Преподаватели в основном толклись в учительской, точили лясы обо всем и ни о чем. Но иные, кому надо было добить дела или кто вдруг хотел побыть в одиночестве, сидели в классах. Стас относился к их числу. Подперев рукой щеку, пытался он задремать на своем учительском стуле. Однако не получалось: во-первых, раскалывалась голова после очередной попойки с Антоном, во-вторых, не давали себя забыть мысли об Оле и о Тане, и в конце концов, угнетала упомянутая безжизненность помещения, в коем он находился.

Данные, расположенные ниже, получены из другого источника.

-- ==== Sys2Proof/Machine/Operands.lean ====
section
/-! DEFINITION. The operand forms: the random fraction of a backoff, the host's ways of writing the file and the
registers with their legality tests, and the host's reads by name. -/

namespace Sys2Proof

/-- R170: the number `u`, `0 <= u < 1`. -/
def Rand.val (u : Rand) : Rat := (u.a : Rat) / ((u.a + u.b + 1 : Nat) : Rat)

end Sys2Proof

namespace Sys2Proof.Machine

/-- The physical length of a wait; the time-unit is OPEN (R9). -/
def Wait.physical (w : Wait) : Rat := w.duration * Config.TIME_UNIT

/-- R36, R37: `reg <- v` for a legal value, of `RETRY_CEILING` at most `2^RPT_BITS - 2` (R9); R203: ignored when the value is
not legal; R34: a write to `STATUS` is ignored. -/
def applyCfg (q : Parameters) (c : CfgWrite) (x : Settings) : Settings :=
  match c with
  | .retryCeiling v => if v + 2 ≤ 2 ^ q.rptBits then { x with retryCeiling := v } else x
  | .respTimeout d => if 0 ≤ d then { x with respTimeout := d } else x
  | .finalWait d => if 0 ≤ d then { x with finalWait := d } else x
  | .paceDelay d => if 0 ≤ d then { x with paceDelay := d } else x
  | .backoffBase d => if 0 ≤ d then { x with backoffBase := d } else x
  | .backoffDiv d => if 0 < d then { x with backoffDiv := d } else x
  | .status _ => x

/-- R202: the whole file, first byte at address 0, and its length. -/
def loadWhole (bs : List Byte) (s : State) : State :=
  (s.setFile (Memory.writeBytes 0 bs s.file)).setCfg { s.cfg with fileLen := bs.length }

/-- R202, R60: one byte of `FILE` (log entry 21). -/
def loadByte (a : Nat) (b : Byte) (s : State) : State := s.setFile (Memory.write a b s.file)

/-- R35: `FILE_LEN` alone; a value above `FILE_CAP` is ignored. -/
def loadLength (n : Nat) (s : State) : State :=
  if n ≤ s.par.fileCap then s.setCfg { s.cfg with fileLen := n } else s

/-- R205: what `H_STATUS` answers. -/
def statusView (s : State) : StatusView where
  status := s.statusWord
  cursor := s.ses.cursor
  rpt := s.ses.rpt
  nblk := s.ses.nblk
  elapsed := s.ses.elapsed

/-- R206: what `H_RESULT` answers. -/
def resultView (s : State) : ResultView where
  cursor := s.ses.cursor
  nblk := s.ses.nblk
  elapsed := s.ses.elapsed
  trail := s.trailBytes
  trailLen := s.ses.trailLen
  outcome := s.ses.outcome
  cause := s.ses.cause

/-- R45, R77: a register, or a byte of `FILE` or `TRAIL`, by name. -/
def hostRead (r : HostReg) (s : State) : RegValue :=
  match r with
  | .status => .word s.statusWord.toNat
  | .phase => .word s.ses.phase.code.toNat
  | .outcome => .word s.ses.outcome.code.toNat
  | .cause => .word s.ses.cause.code.toNat
  | .cursor => .word s.ses.cursor
  | .rpt => .word s.ses.rpt
  | .nblk => .word s.ses.nblk
  | .elapsed => .word s.ses.elapsed
  | .trailLen => .word s.ses.trailLen.toNat
  | .fileLen => .word s.cfg.fileLen
  | .retryCeiling => .word s.cfg.retryCeiling
  | .respTimeout => .duration s.cfg.respTimeout
  | .finalWait => .duration s.cfg.finalWait
  | .paceDelay => .duration s.cfg.paceDelay
  | .backoffBase => .duration s.cfg.backoffBase
  | .backoffDiv => .duration s.cfg.backoffDiv
  | .file a => .byte (s.fileByte a)
  | .trail k => .byte (s.trailByte k)

end Sys2Proof.Machine
end

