-- ==== Sys2Proof/Machine/History.lean ====
section
/-! DEFINITION. What is counted on the event history (R43, R180) and the outcome of a session as a function of the
answers (R182). No operation reads any of it. -/

namespace Sys2Proof.Machine

/-- R43: `EV_WRITE` events. -/
def Event.isWrite : Event → Bool
  | .write _ => true
  | .clear => false
  | .read _ => false
  | .sleep _ => false
  | .drain _ => false
  | .fault _ => false

/-- R43: `EV_READ` events whose answer is not the single byte `ACK`. -/
def Event.isNegative : Event → Bool
  | .read .ack => false
  | .read .nak => true
  | .read (.other _) => true
  | .read .timeout => true
  | .write _ => false
  | .clear => false
  | .sleep _ => false
  | .drain _ => false
  | .fault _ => false

/-- `EV_READ` events whose answer is the byte `ACK`. -/
def Event.isAck : Event → Bool
  | .read .ack => true
  | .read .nak => false
  | .read (.other _) => false
  | .read .timeout => false
  | .write _ => false
  | .clear => false
  | .sleep _ => false
  | .drain _ => false
  | .fault _ => false

/-- R43: `NWRITES(HIST)`. -/
def nwrites (h : List Event) : Nat := h.countP Event.isWrite

/-- R43: `NNEG(HIST)`. -/
def nneg (h : List Event) : Nat := h.countP Event.isNegative

/-- The number of ACKs read. -/
def nacks (h : List Event) : Nat := h.countP Event.isAck

/-- One event more for `negativesSinceAck`. -/
def countNegative (n : Nat) (e : Event) : Nat := if e.isAck then 0 else if e.isNegative then n + 1 else n

/-- R180 (c): the negative signals since the last ACK, or since the session began. -/
def negativesSinceAck (h : List Event) : Nat := h.foldl countNegative 0

/-- One event more for `framesSinceAck`. -/
def collectFrame (fs : List (List Byte)) : Event → List (List Byte)
  | .write f => fs ++ [f]
  | .read .ack => []
  | .read .nak => fs
  | .read (.other _) => fs
  | .read .timeout => fs
  | .clear => fs
  | .sleep _ => fs
  | .drain _ => fs
  | .fault _ => fs

/-- R180 (d): the frames written since the last ACK, or since the session began. -/
def framesSinceAck (h : List Event) : List (List Byte) := h.foldl collectFrame []

/-- One event more for `outstanding`. -/
def trackOutstanding (o : Option Bool) : Event → Option Bool
  | .write _ => if o = some false then some true else none
  | .read _ => if o = some true then some false else none
  | .clear => o
  | .sleep _ => o
  | .drain _ => o
  | .fault _ => o

/-- R73, R180 (e): whether a frame is written and its response not yet read; `none` if two writes ever stood without
one read between them, or a read without a write. -/
def outstanding (h : List Event) : Option Bool := h.foldl trackOutstanding (some false)

/-- R182: (`OUTCOME`, `CURSOR`, `RPT`, `NWRITES`) at `DONE`. -/
structure RunResult where
  outcome : SessionOutcome
  cursor : Nat
  rpt : Nat
  nwrites : Nat
deriving DecidableEq, Repr

/-- R182: the loop of `run`, from block `i` with `rpt` negative signals and `k` writes so far; `none` when the answers
are used up before the session ends. -/
def runFrom (nblk c i rpt k : Nat) : List Response → Option RunResult
  | [] => none
  | a :: as =>
    if a = .ack then
      if i + 1 = nblk then some ⟨.completed, i + 1, 0, k + 1⟩ else runFrom nblk c (i + 1) 0 (k + 1) as
    else if rpt + 1 > c then some ⟨.aborted, i, rpt + 1, k + 1⟩
    else runFrom nblk c i (rpt + 1) (k + 1) as

/-- R182: `run(NBLK, c, a)`. -/
def runSession (nblk c : Nat) (as : List Response) : Option RunResult := runFrom nblk c 0 0 0 as

/-- R96: the answer of the response read that has this class. -/
def Response.answer : Response → List Byte
  | .ack => [Config.ACK]
  | .nak => [Config.NAK]
  | .other b => [b]
  | .timeout => []

end Sys2Proof.Machine
end

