-- ==== Sys2Proof/Safety.lean ====
section
/-! DEFINITION. What counts as a good state and a safe run, in the terms the statements use: the bounds and relations
of the registers (R24, R31, R206), the canonical form of the memories, what the event history says of the registers
(R180), a session gone wrong (R236), and what it is for an operation to leave a part of the state alone. -/

namespace Sys2Proof

/-- The engine steps (file 41), `E_START` apart. -/
def Instr.isEngineStep : Instr → Bool
  | .frame _ _ => false
  | .ack => false
  | .nak => false
  | .other _ => false
  | .timeout => false
  | .pad _ => false
  | .nblkOf _ => false
  | .chunk _ => false
  | .widx _ => false
  | .checksum _ => false
  | .buildFrame _ _ => false
  | .buildFrameRaw _ _ => false
  | .frameOf _ => false
  | .eStart => false
  | .eSend => true
  | .eRespAck => true
  | .eRespNak => true
  | .eRespOther _ => true
  | .eRespTimeout => true
  | .eBackoff _ => true
  | .ePace => true
  | .eDrain => true
  | .eFault _ => true
  | .hReset => false
  | .hLoad _ => false
  | .hCfg _ => false
  | .hStart => false
  | .hStatus _ => false
  | .hResult => false
  | .txWrite _ => false
  | .rxRead _ _ => false
  | .rxClear => false

/-- R96: the items of the line that are the answer of a response read. -/
def Instr.isControl : Instr → Bool
  | .frame _ _ => false
  | .ack => true
  | .nak => true
  | .other _ => true
  | .timeout => true
  | .pad _ => false
  | .nblkOf _ => false
  | .chunk _ => false
  | .widx _ => false
  | .checksum _ => false
  | .buildFrame _ _ => false
  | .buildFrameRaw _ _ => false
  | .frameOf _ => false
  | .eStart => false
  | .eSend => false
  | .eRespAck => false
  | .eRespNak => false
  | .eRespOther _ => false
  | .eRespTimeout => false
  | .eBackoff _ => false
  | .ePace => false
  | .eDrain => false
  | .eFault _ => false
  | .hReset => false
  | .hLoad _ => false
  | .hCfg _ => false
  | .hStart => false
  | .hStatus _ => false
  | .hResult => false
  | .txWrite _ => false
  | .rxRead _ _ => false
  | .rxClear => false

end Sys2Proof

namespace Sys2Proof.Machine

/-- R236: a session that ended in a transport fault counts as gone wrong, not as a finished transfer. -/
def State.goneWrong (s : State) : Prop := s.ses.outcome = .fault

/-- R31: the phases in which `OUTCOME` is `NONE`. -/
def Phase.open : Phase → Bool
  | .idle => true
  | .send => true
  | .wait => true
  | .backoff => true
  | .pace => true
  | .drain => false
  | .done => false

/-- The phases of an attempt at block `CURSOR`. -/
def Phase.attempting : Phase → Bool
  | .idle => false
  | .send => true
  | .wait => true
  | .backoff => true
  | .pace => false
  | .drain => false
  | .done => false

/-- R24, R36, R37: the configuration registers hold legal values under the parameters `q`. -/
structure Settings.Legal (q : Parameters) (c : Settings) : Prop where
  fileLen : c.fileLen ≤ q.fileCap
  retryCeiling : c.retryCeiling + 2 ≤ 2 ^ q.rptBits
  respTimeout : 0 ≤ c.respTimeout
  finalWait : 0 ≤ c.finalWait
  paceDelay : 0 ≤ c.paceDelay
  backoffBase : 0 ≤ c.backoffBase
  backoffDiv : 0 < c.backoffDiv

/-- R9, R24, R31, R172, R206: the session registers fit together, and each fits its width. The bounds of `RPT` are those
of the ceiling its session ran with, which is `RETRY_CEILING` while `BUSY` (log entry 12). -/
structure State.SessionOk (s : State) : Prop where
  nblk_pos : s.ses.phase ≠ .idle → 1 ≤ s.ses.nblk
  nblk_lt : s.ses.nblk < 2 ^ s.par.cursorBits
  blk_length : s.ses.phase ≠ .idle → s.blk.length = s.ses.nblk
  cursor_le : s.ses.cursor ≤ s.ses.nblk
  outcome_none : s.ses.outcome = .none ↔ s.ses.phase.open = true
  drain_outcome : s.ses.phase = .drain → s.ses.outcome ≠ .fault
  cause_none : s.ses.outcome = .none ∨ s.ses.outcome = .completed → s.ses.cause = .none
  cause_aborted : s.ses.outcome = .aborted → s.ses.cause = .retryExhausted
  cause_fault : s.ses.outcome = .fault → s.ses.cause = .transportFault
  completed_cursor : s.ses.outcome = .completed → s.ses.cursor = s.ses.nblk
  aborted_cursor : s.ses.outcome = .aborted → s.ses.cursor < s.ses.nblk
  attempting_cursor : s.ses.phase.attempting = true → s.ses.cursor < s.ses.nblk
  attempting_rpt : s.ses.phase.attempting = true → s.ses.rpt ≤ s.cfg.retryCeiling
  backoff_rpt : s.ses.phase = .backoff → 1 ≤ s.ses.rpt
  pace : s.ses.phase = .pace → s.ses.rpt = 0 ∧ 1 ≤ s.ses.cursor
  completed_rpt : s.ses.outcome = .completed → s.ses.rpt = 0
  aborted_rpt : s.ses.outcome = .aborted → s.ses.rpt = s.lockedCeiling + 1
  rpt_le : s.ses.rpt ≤ s.lockedCeiling + 1
  ceiling_locked : s.busy = true → s.lockedCeiling = s.cfg.retryCeiling
  ceiling_fits : s.lockedCeiling + 2 ≤ 2 ^ s.par.rptBits
  elapsed_lt : s.ses.elapsed < 2 ^ s.par.elapsedBits
  trailLen_le : s.ses.trailLen.toNat ≤ s.par.trailCap
  trailLen_busy : s.busy = true → s.ses.trailLen = 0
  trailLen_fault : s.ses.outcome = .fault → s.ses.trailLen = 0

/-- The memories are in canonical form inside their spaces, and the valid bytes of `TRAIL` are listed. -/
structure State.MemoriesOk (s : State) : Prop where
  file_wf : Memory.wf s.file = true
  file_within : Memory.within s.par.fileCap s.file = true
  trail_wf : Memory.wf s.trail = true
  trail_within : Memory.within s.par.trailCap s.trail = true
  trail_listed : ∀ k, k < s.ses.trailLen.toNat → (Memory.read s.trail k).isSome = true

/-- A good state. -/
structure State.Good (s : State) : Prop where
  parameters : s.par.Legal
  settings : s.cfg.Legal s.par
  session : s.SessionOk
  memories : s.MemoriesOk

/-- The writes of block `CURSOR` so far (R180 (d)): `RPT + 1` in `WAIT`, else `RPT`. -/
def State.attemptsMade (s : State) : Nat :=
  if s.ses.phase = .wait then s.ses.rpt + 1 else s.ses.rpt

/-- R180, R181, R73: what the event history says of a running session. -/
structure State.HistoryOk (s : State) : Prop where
  acks : s.ses.phase ≠ .idle → nacks s.hist = s.ses.cursor
  negatives : s.ses.phase ≠ .idle → negativesSinceAck s.hist = s.ses.rpt
  stopAndWait : s.busy = true → outstanding s.hist = some (s.ses.phase == .wait)
  stopAndWait_done : s.ses.phase = .done → outstanding s.hist ≠ none
  attempts : s.busy = true → ∀ p, s.block? s.ses.cursor = some p →
    framesSinceAck s.hist = List.replicate s.attemptsMade (buildFrame (widx s.ses.cursor) p)
  frames : ∀ f, Event.write f ∈ s.hist →
    ∃ i p, s.block? i = some p ∧ i ≤ s.ses.cursor ∧ f = buildFrame (widx i) p
  writes_le : s.busy = true →
    nwrites s.hist ≤ s.ses.cursor * (s.cfg.retryCeiling + 1) + s.attemptsMade

/-- Every byte of `FILE` reads as before, and `BLK` is as before. -/
def SameStores (s t : State) : Prop := (∀ a : Nat, t.fileByte a = s.fileByte a) ∧ (∀ i : Nat, t.blk[i]? = s.blk[i]?)

/-- Every byte of `TRAIL` reads as before. -/
def SameTrail (s t : State) : Prop := ∀ k : Nat, t.trailByte k = s.trailByte k

/-- The transport's two streams are as before (R42, R211). -/
def SameLine (s t : State) : Prop := t.pending = s.pending ∧ t.sent = s.sent

/-- What an engine step never touches: parameters, configuration and the ceiling locked with it, `FILE`, `BLK`, the last
answer, and the turns to come. -/
def EngineKeeps (s t : State) : Prop :=
  t.par = s.par ∧ t.cfg = s.cfg ∧ t.lockedCeiling = s.lockedCeiling ∧ SameStores s t ∧ t.answer = s.answer ∧
  t.env.agenda = s.env.agenda ∧ t.env.resetPin = s.env.resetPin

/-- What an operation on the transport never touches: everything of the block, and the turns to come. -/
def TransportKeeps (s t : State) : Prop :=
  t.par = s.par ∧ t.ses = s.ses ∧ t.cfg = s.cfg ∧ t.lockedCeiling = s.lockedCeiling ∧ SameStores s t ∧ SameTrail s t ∧
  t.hist = s.hist ∧ t.env.agenda = s.env.agenda ∧ t.env.resetPin = s.env.resetPin

/-- The session registers are `x` but for `ELAPSED`, which has not become lower than in `s` (R28). -/
def SessionIs (s t : State) (x : Session) : Prop :=
  t.ses = { x with elapsed := t.ses.elapsed } ∧ s.ses.elapsed ≤ t.ses.elapsed

end Sys2Proof.Machine
end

В надежде сбросить с сердца тяжесть (избавиться от головной боли и не рассчитывал, предоставив эту проблему времени) Стас подумал, что неплохо было бы подышать свежим воздухом. Крадучись, проскользнул мимо директорского кабинета, спустился по лестнице и вышел на улицу. Поежился; было холодно, а куртку он не надел, чтобы не вызвать подозрений в желании улизнуть с работы.
Серое осеннее небо нависало над миром, в шутку грозя рухнуть и придавить все к чертовой матери. Двор был под стать небу, такой же серый и неуютный. Выщербленный асфальт, лужи, баскетбольные щиты без колец, голые кусты по-над оградой. Довершало картину уныния чахлое здание мастерской, забившееся в самый угол, было оно с потрескавшейся штукатуркой и с неприличным словом на стене.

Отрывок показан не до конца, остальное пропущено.